闇討ち I (シャルル視点)
決断してから、私の動きは早かった。
目的を果たすと決め、外に出た時も日は暮れていた。
「……良い夜じゃないか」
魔法の明かりで照らされた人混みの中、私はゆっくりと歩く。
夜でも失われないその活気は、少し前の私であれば嫉妬といらだちを覚えていただろう。
けれど、今の私は清々しい気分で歩いていた。
「私がこの手で壊すにふさわしい夜だ」
この場にいる全員が誰も思っていないだろう。
この場にいる、この私が今からこの街の女主人たるマルシアを殺そうとしているなど。
マルシアの命は今日までだ。
そう考えると、急におかしくなってきて私は声をあげて笑いそうになる。
しかし、その衝動に身を任せる訳にはいかなかった。
いくら私といえども、確実にマルシアを殺すには真っ正面からは無理だ。
何せ、この街には多数の宮廷魔術師に、特級魔術師までいるのだから。
錚々たる面子の中、マルシアを殺すには、隠密してマルシアの元にたどりつくしかない。
人目のないところから、城壁に入り込めばいい。
中に入り込めさえすれば、私の覚えている屋敷が見えてくるはずだ。
そうなれば、忍び込むのもマルシアを殺すのもたやすいことだ。
そんな考えのもと、私はあえて歓楽街から離れ路地に足を踏み出す。
途端、流れてくる夜の冷気が、私の身体を冷やす。
それが興奮で火照った今の私には心地よかった。
一体マルシアの命はどれほど残っているのか。
その愉悦がさらに私の興奮を増し。
……ある異常に気づいたのは、そのときだった。
今、私は人の列を離れて歩いている。
にも関わらず、私にぴったりとついてくる足音があった。
まるで、意図的に私に存在を知らせるようなその足音に、私の背筋を冷たいものがよぎる。
「一体誰が……」
今の私に、先ほどまでの余裕はなかった。
すぐに私の中に焦燥が生まれる。
もし、この足音の主が宮廷魔術師、もしくは特級魔術師であればいくら私でも分が悪い。
いやそもそも、なぜ何もしていない私をこの足音の主は追ってきた?
まとまらない思考の末、とにかく私は足を止めることを決意する。
内心の焦燥を必死に覆い隠し、私は声を上げる。
「あの、何でしょうか」
「ん、いやなに。

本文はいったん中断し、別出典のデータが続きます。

-- ==== Sys2Proof/Machine/PortInstr.lean ====
section
/-! DEFINITION. Sys2Proof/Machine/PortInstr.lean: the engine commands (R257 to R275, R341), counters (R255), iteration rings (R278,
R279), barriers (R284 to R287), accumulation windows (R292 to R297) and the tag table (R209) at dispatch, and the events of the
engine port, the engines and the traps of entries. -/

namespace Sys2Proof.Machine

/-! ### Engine commands -/

def execXfer (c x3 a b : Reg) (s : State) : Out :=
  s.slotB (.xfer c x3 a b) [x3, a, b] 4 (some (.xfer c.toNat (s.reg a) (s.reg b) (s.reg x3)))

/-- xferb (R267): the window of commands is in row mode with count 1 to 8. -/
def execXferb (c kd : Reg) (w : Win) (km : KField) (s : State) : Out :=
  s.slotB (.xferb c kd w km) [] 4 (match s.win w with
    | some x => if x.mode == .row && decide (x.count ≤ 8) then some (.xferb kd.toNat x c.toNat km) else none
    | none => none)

/-- xdz (R275). -/
def execXdz (c x3 a b : Reg) (s : State) : Out :=
  s.slotB (.xdz c x3 a b) [x3, a, b] 4
    (if State.xdzOk (s.reg b) (s.reg x3) then some (.xdz c.toNat (s.reg a) (s.reg b) (s.reg x3)) else none)

def execDztab (c : Reg) (n : BitVec 5) (a : Reg) (s : State) : Out :=
  s.slotB (.dztab c n a) [a] 4 (some (.dztab c.toNat n.toNat (s.reg a)))

def execSendRaw (c a : Reg) (s : State) : Out :=
  s.slotB (.sendRaw c a) [a] 4 (some (.send c.toNat (s.reg a) 0 false))

def execSendQ8 (c a : Reg) (ef : BitVec 1) (s : State) : Out :=
  s.slotB (.sendQ8 c a ef) [a] 4 (some (.send c.toNat (s.reg a) 1 (ef == 1)))

def execSendQ8w (c a : Reg) (ef : BitVec 1) (s : State) : Out :=
  s.slotB (.sendQ8w c a ef) [a] 4 (some (.send c.toNat (s.reg a) 2 (ef == 1)))

def execSendQ4 (c a : Reg) (ef : BitVec 1) (s : State) : Out :=
  s.slotB (.sendQ4 c a ef) [a] 4 (some (.send c.toNat (s.reg a) 3 (ef == 1)))

def execRecv (c a : Reg) (s : State) : Out := s.slotB (.recv c a) [a] 4 (some (.recv c.toNat (s.reg a) false))
def execRecvAdd (c a : Reg) (s : State) : Out := s.slotB (.recvAdd c a) [a] 4 (some (.recv c.toNat (s.reg a) true))

/-! ### Counters (R255) -/

def execCinc (c a : Reg) (s : State) : Out := s.slotB (.cinc c a) [a] 4 (some (.cinc c.toNat (s.reg a)))
def execCwait (c a : Reg) (s : State) : Out := s.slotB (.cwait c a) [a] 4 (some (.cwait c.toNat (s.reg a)))
def execCset (c a : Reg) (s : State) : Out := s.slotB (.cset c a) [a] 4 (some (.cset c.toNat (s.reg a)))
def execCrd (d c : Reg) (s : State) : Out := s.slotB (.crd d c) [] 4 (some (.crd c.toNat d.toNat))

/-- h.cwait: cwait with an immediate threshold (R96, R255). -/
def execHCwait (c : Reg) (t : BitVec 7) (s : State) : Out :=
  s.slotB (.hCwait c t) [] 2 (some (.cwait c.toNat (zext t)))

/-! ### Iteration rings and barriers -/

/-- ipost (R278): a negative iteration is an illegal operand. -/
def execIpost (c a : Reg) (s : State) : Out :=
  s.slotB (.ipost c a) [a] 4 (if (s.reg a).toInt < 0 then none else some (.ipost c.toNat (s.reg a)))

def execIwait (c a : Reg) (s : State) : Out := s.slotB (.iwait c a) [a] 4 (some (.iwait c.toNat (s.reg a)))

/-- bar.init (R284, R285). -/
def execBarInit (a b : Reg) (s : State) : Out :=
  s.slotB (.barInit a b) [a, b] 4
    (if barAddrOk (s.reg a) && s.reg b != 0 && decide ((s.reg b).toNat ≤ 65535) then some (.barInit (s.reg a) (s.reg b)) else none)

def execBarArrive (d a : Reg) (s : State) : Out :=
  s.slotB (.barArrive d a) [a] 4 (if barAddrOk (s.reg a) then some (.barArrive false (s.reg a) d.toNat) else none)

def execBarArriveRlx (d a : Reg) (s : State) : Out :=
  s.slotB (.barArriveRlx d a) [a] 4 (if barAddrOk (s.reg a) then some (.barArrive true (s.reg a) d.toNat) else none)

def execBarWait (a b : Reg) (s : State) : Out :=
  s.slotB (.barWait a b) [a, b] 4 (if barAddrOk (s.reg a) then some (.barWait (s.reg a) (s.reg b)) else none)

/-! ### Accumulation windows (R291 to R297) -/

namespace State

/-- Is window `n` granted to the running task (R291). -/
def awGranted (s : State) (n : Nat) : Bool := match s.curTask with | some t => decide (n < t.nw) | none => false

/-- Is it declared, as the control core tracks at dispatch. -/
def awDeclared (s : State) (n : Nat) : Bool := s.awGranted n && s.core.awdecl.contains n

end State

def execAwin (op : BitVec 2) (aw : BitVec 2) (a b : Reg) (s : State) : Out :=
  let n := (s.reg b).toNat
  s.slotB (.awin op aw a b) [a, b] 4
    (if s.awGranted aw.toNat && (s.reg a).toNat % 4 == 0 && n != 0 && n % 4 == 0 && decide (n ≤ 16384) then
      some (.awin (AOp.ofCode op.toNat) aw.toNat (s.reg a) (s.reg b)) else none)
    fun c => { c with awdecl := if c.awdecl.contains aw.toNat then c.awdecl else c.awdecl ++ [aw.toNat] }

/-- ascat (R295): the value window has the index window's count, or 1. -/
def execAscat (aw : BitVec 2) (wv wi : Win) (km : KField) (s : State) : Out :=
  s.slotB (.ascat aw wv wi km) [] 4 (match s.win wi, s.win wv with
    | some i, some v =>
      if s.awDeclared aw.toNat && (v.count == i.count || v.count == 1) then some (.ascat aw.toNat i v km) else none
    | _, _ => none)

def execAmerge (aw : BitVec 2) (s : State) : Out :=
  s.slotB (.amerge aw) [] 4 (if s.awDeclared aw.toNat then some (.amerge aw.toNat) else none)

def execArel (aw : BitVec 2) (s : State) : Out :=
  s.slotB (.arel aw) [] 4 (if s.awDeclared aw.toNat then some (.arel aw.toNat) else none)
    fun c => { c with awdecl := c.awdecl.filter fun n => n != aw.toNat }

/-! ### The tag table (R209) -/

def execSlook (d a : Reg) (s : State) : Out := s.slotB (.slook d a) [a] 4 (some (.slook (s.reg a) d.toNat))

def execSins (d a b : Reg) (s : State) : Out :=
  s.slotB (.sins d a b) [a, b] 4 (if (s.reg b).toNat < 2 ^ 31 then some (.sins (s.reg a) (s.reg b) d.toNat) else none)

def execSinv (a : Reg) (s : State) : Out := s.slotB (.sinv a) [a] 4 (some (.sinv (s.reg a)))

/-! ### Events of the port -/

namespace State

/-- Grant one waiting restarted command of the core that moves, of those that take an engine of the kind; the commands of links, whose
units are the links' own, are granted with transfer engines. None when none can be granted. -/
def grantRestarted (s : State) (kind : EngKind) : Option State :=
  (s.cmds.filter fun c => c.core == s.cur && c.state == .waiting && c.op.kind.getD .transfer == kind).findSome? fun c =>
    let s1 := s.grantCmd c
    if s1 == s then none else some s1

end State

/-- Does an entry at the port wait for an engine of the kind; the commands of links are granted with transfer engines. -/
def GOp.asks (kind : EngKind) (o : GOp) : Bool :=
  match o with
  | .send _ _ _ _ | .recv _ _ _ => kind == .transfer
  | o => o.kind == some kind

/-- The entries that do their work at the engine port with no event of their own (R19, R255). -/
def GOp.atPort : GOp → Bool
  | .cinc _ _ | .cset _ _ | .crd _ _ | .barInit _ _ | .barArrive _ _ _ | .awin _ _ _ _ | .amerge _ | .arel _
  | .slook _ _ | .sins _ _ _ | .sinv _ => true
  | .stream k _ _ _ _ _ => k != .qldz
  | _ => false

/-- GIQ_DEPARTURE (R19): the port completes the work of the entry before, and the head of the GIQ leaves when nothing holds it
back. In a drain none leaves for an entry's fault, and none behind an unsatisfied wait for an asynchronous cause (R25, R369). -/
def execGiqDeparture (s : State) : Out :=
  match s.runKind GOp.atPort with
  | .next s1 =>
    .next (match s1.core.drn with
      | some (.fault _ _) => s1
      | some (.async _) => s1.departHead true
      | none => s1.departHead false)
  | o => o

/-- ENGINE_ACCEPT (R257): a restarted command of the core goes first (R259), then the command at the port. -/
def execEngineAccept (kind : EngKind) (s : State) : Out :=
  match s.grantRestarted kind with
  | some s1 => .next s1
  | none => s.runOldest (GOp.asks kind) true .pass

/-- ENGINE_COMPLETE (R258): an accepted command does its work and completes, or parks on its fault (R259). -/
def execEngineComplete (id : Nat) (s : State) : Out :=
  .next (match s.cmds.find? fun c => c.id == id with | some c => s.workCmd c | none => s)

/-- A running command works on until a residue mismatch that its replay confirms parks it with cause 0x0D (R259, R263): `k` elements of an xfer, or
blocks of an xdz, from its recorded point, and of an xfer no further than its last element; any other command parks at the point at which
it stands, and so does one that waits there for scratchpad saved in a frame. -/
def State.mismatchCmd (s : State) (c : Cmd) (k : Nat) : State :=
  let f : GFault := { code := 0x0D, tval := 0 }
  if s.reachesSaved c then s.parkCmd c f
  else
    match c.op with
    | .xfer d r x sm dm => s.runXfer c d r x sm dm (some (min (c.next + k) (r.count - 1)))
    | .xdz d _ p =>
      let s1 := s.runXdz c d p k
      match s1.cmds.find? fun m => m.id == c.id && m.state == .running with
      | some m => s1.parkXdz m f
      | none => s1
    | .dztab _ _ | .send _ | .recv _ => s.parkCmd c f

/-- ENGINE_RUNTIME_FAULT (R259, R263, R327): a residue mismatch in the work of a running command. R328 records no lane or row for an engine: the
model has them say where in the command's work the mismatch is, counted from its recorded point as row × 128 + lane
(DESIGN CHOICE, assumption log 73). -/
def execEngineRuntimeFault (id : Nat) (chk : Check) (s : State) : Out :=
  .next (match s.cmds.find? fun c => c.id == id with
    | some c =>
      if c.state != .running then s
      else match chk with
        | .pass => s
        | .replay => s.modCore c.core fun k => k.countReplay chk
        | .fail _ lane row => s.mismatchCmd c (row * 128 + lane)
    | none => s)

/-- CWAIT_SATISFIED (R255). -/
def execCwaitSatisfied (s : State) : Out := s.runKind fun o => match o with | .cwait _ _ => true | _ => false

/-- IPOST_APPLY (R278). -/
def execIpostApply (s : State) : Out := s.runKind fun o => match o with | .ipost _ _ => true | _ => false

/-- IWAIT_SATISFIED (R279). -/
def execIwaitSatisfied (s : State) : Out := s.runKind fun o => match o with | .iwait _ _ => true | _ => false

/-- BAR_WAIT_SATISFIED (R287). -/
def execBarWaitSatisfied (s : State) : Out := s.runKind fun o => match o with | .barWait _ _ => true | _ => false

namespace State

/-- The answer to the barrier operation `id` that the core sent to another device (R284, R286, R287): the entry completes, or takes
the fault with TVAL the barrier address. -/
def barAnswer (s : State) (id cause : Nat) (v : Word) : Out :=
  let asked (e : Entry) : Option Word :=
    match e.op with
    | .barInit a _ | .barArrive _ a _ | .barWait a _ => if !e.fin && !e.faulted && e.prog == 1 && e.since == id then some a else none
    | _ => none
  match s.core.flight.findIdx? fun e => (asked e).isSome with
  | none => .next s
  | some i =>
    match s.core.flight[i]? with
    | none => .next s
    | some e =>
      if cause = 0 then
        let s1 := match e.op with
          | .barArrive _ _ xd => s.updCore fun c => c.setReg xd v
          | _ => s
        .next ((s1.noteRun i (.done e)).updCore Core.retireFin)
      else s.giqFault { e with prog := 0, stop := .none } (barFault ((asked e).getD 0) cause)

end State

/-- BARRIER_REMOTE_OP (R284 to R287): an operation of another device on an object here, or the answer to one of this core. -/
def execBarrierRemoteOp (op : BarOp) (vaddr : Word) (asker : BarFrom) (s : State) : Out :=
  match op with
  | .answer n cause v => s.barAnswer n cause v
  | .init _ | .arrive | .wait _ => .next (s.remoteBar asker.id vaddr asker.part.toNat asker.tenant.toNat op)

/-- GIQ_FAULT_TRAP (R25, R375): the entries that have left the GIQ go on, and the oldest fault among them is reported. Where a trap
drains already, its drain goes on. -/
def execGiqFaultTrap (s : State) : Out :=
  if s.core.drn.isSome then s.drainOn
  else
    let s1 := (s.runFlight true 0 s.core.flight.length).1
    match s1.core.flight.find? fun e => !e.fin && e.faulted with
    | some e => s1.giqFault e (e.why.getD { code := 0, tval := 0 })
    | none => .next s

/-- ASYNC_TRAP (R109): the lowest pending asynchronous cause is taken when it is enabled and the core runs; where a trap drains already,
its drain goes on, and a wfi that stalls completes first (R112). -/
def execAsyncTrap (s : State) : Out :=
  if s.core.drn.isSome then s.drainOn
  else if s.core.asyncEnabled && !s.core.wfi && (s.core.run == .running || s.core.run == .halting) then
    match s.core.asyncPending s.timeNow with
    | some code => s.takeAsync code
    | none => .next s
  else .next s

/-- TIMER_EXPIRY (R106): TIME reaches TIMECMP, and cause 0x22 is pending. -/
def execTimerExpiry (s : State) : Out :=
  if s.core.timecmp = 0 || s.core.timecmp.toNat ≤ s.timeNow.toNat then .next s
  else .next { s with time := s.core.timecmp - BitVec.ofNat 64 (timeSum s.ticks) }

end Sys2Proof.Machine
end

そんなところにいると治安が悪いと伝えにきただけさ」
声は随分若かった。
暗い街外れであることもあり、その顔は確認できない。
ただ、その声はどこか聞き覚えのある声で。
しかし、そんなこと私には全てどうでも良かった。
ゆっくりと近寄ってくるその人影に、私は一瞬前までの自分を笑いたくなる。
なぜ、これに怯えを抱いていたのか、と。
「お兄さん、どこの人? いくらこの街でもこの外れは治安を気にした方がいいよ」
脳天気に何も気にせず近づいてくる男。
その身体からは一切魔力を感じなかった。
特徴を言えば、腰に不思議な感覚のある剣を吊るしているくらいか。
それ以外に何の特徴もない男を見ながら、私は確信する。
この男に私が負ける訳がない、と。
「そうだったんですね。ありがとうございます、衛兵さん」
「いいさ。……ん?」
男の方へと私は近づいていく。
その時すでに私は決めていた。
この男を殺そうと。
「もしかしてあんた……」
その瞬間、私は魔術を発動した。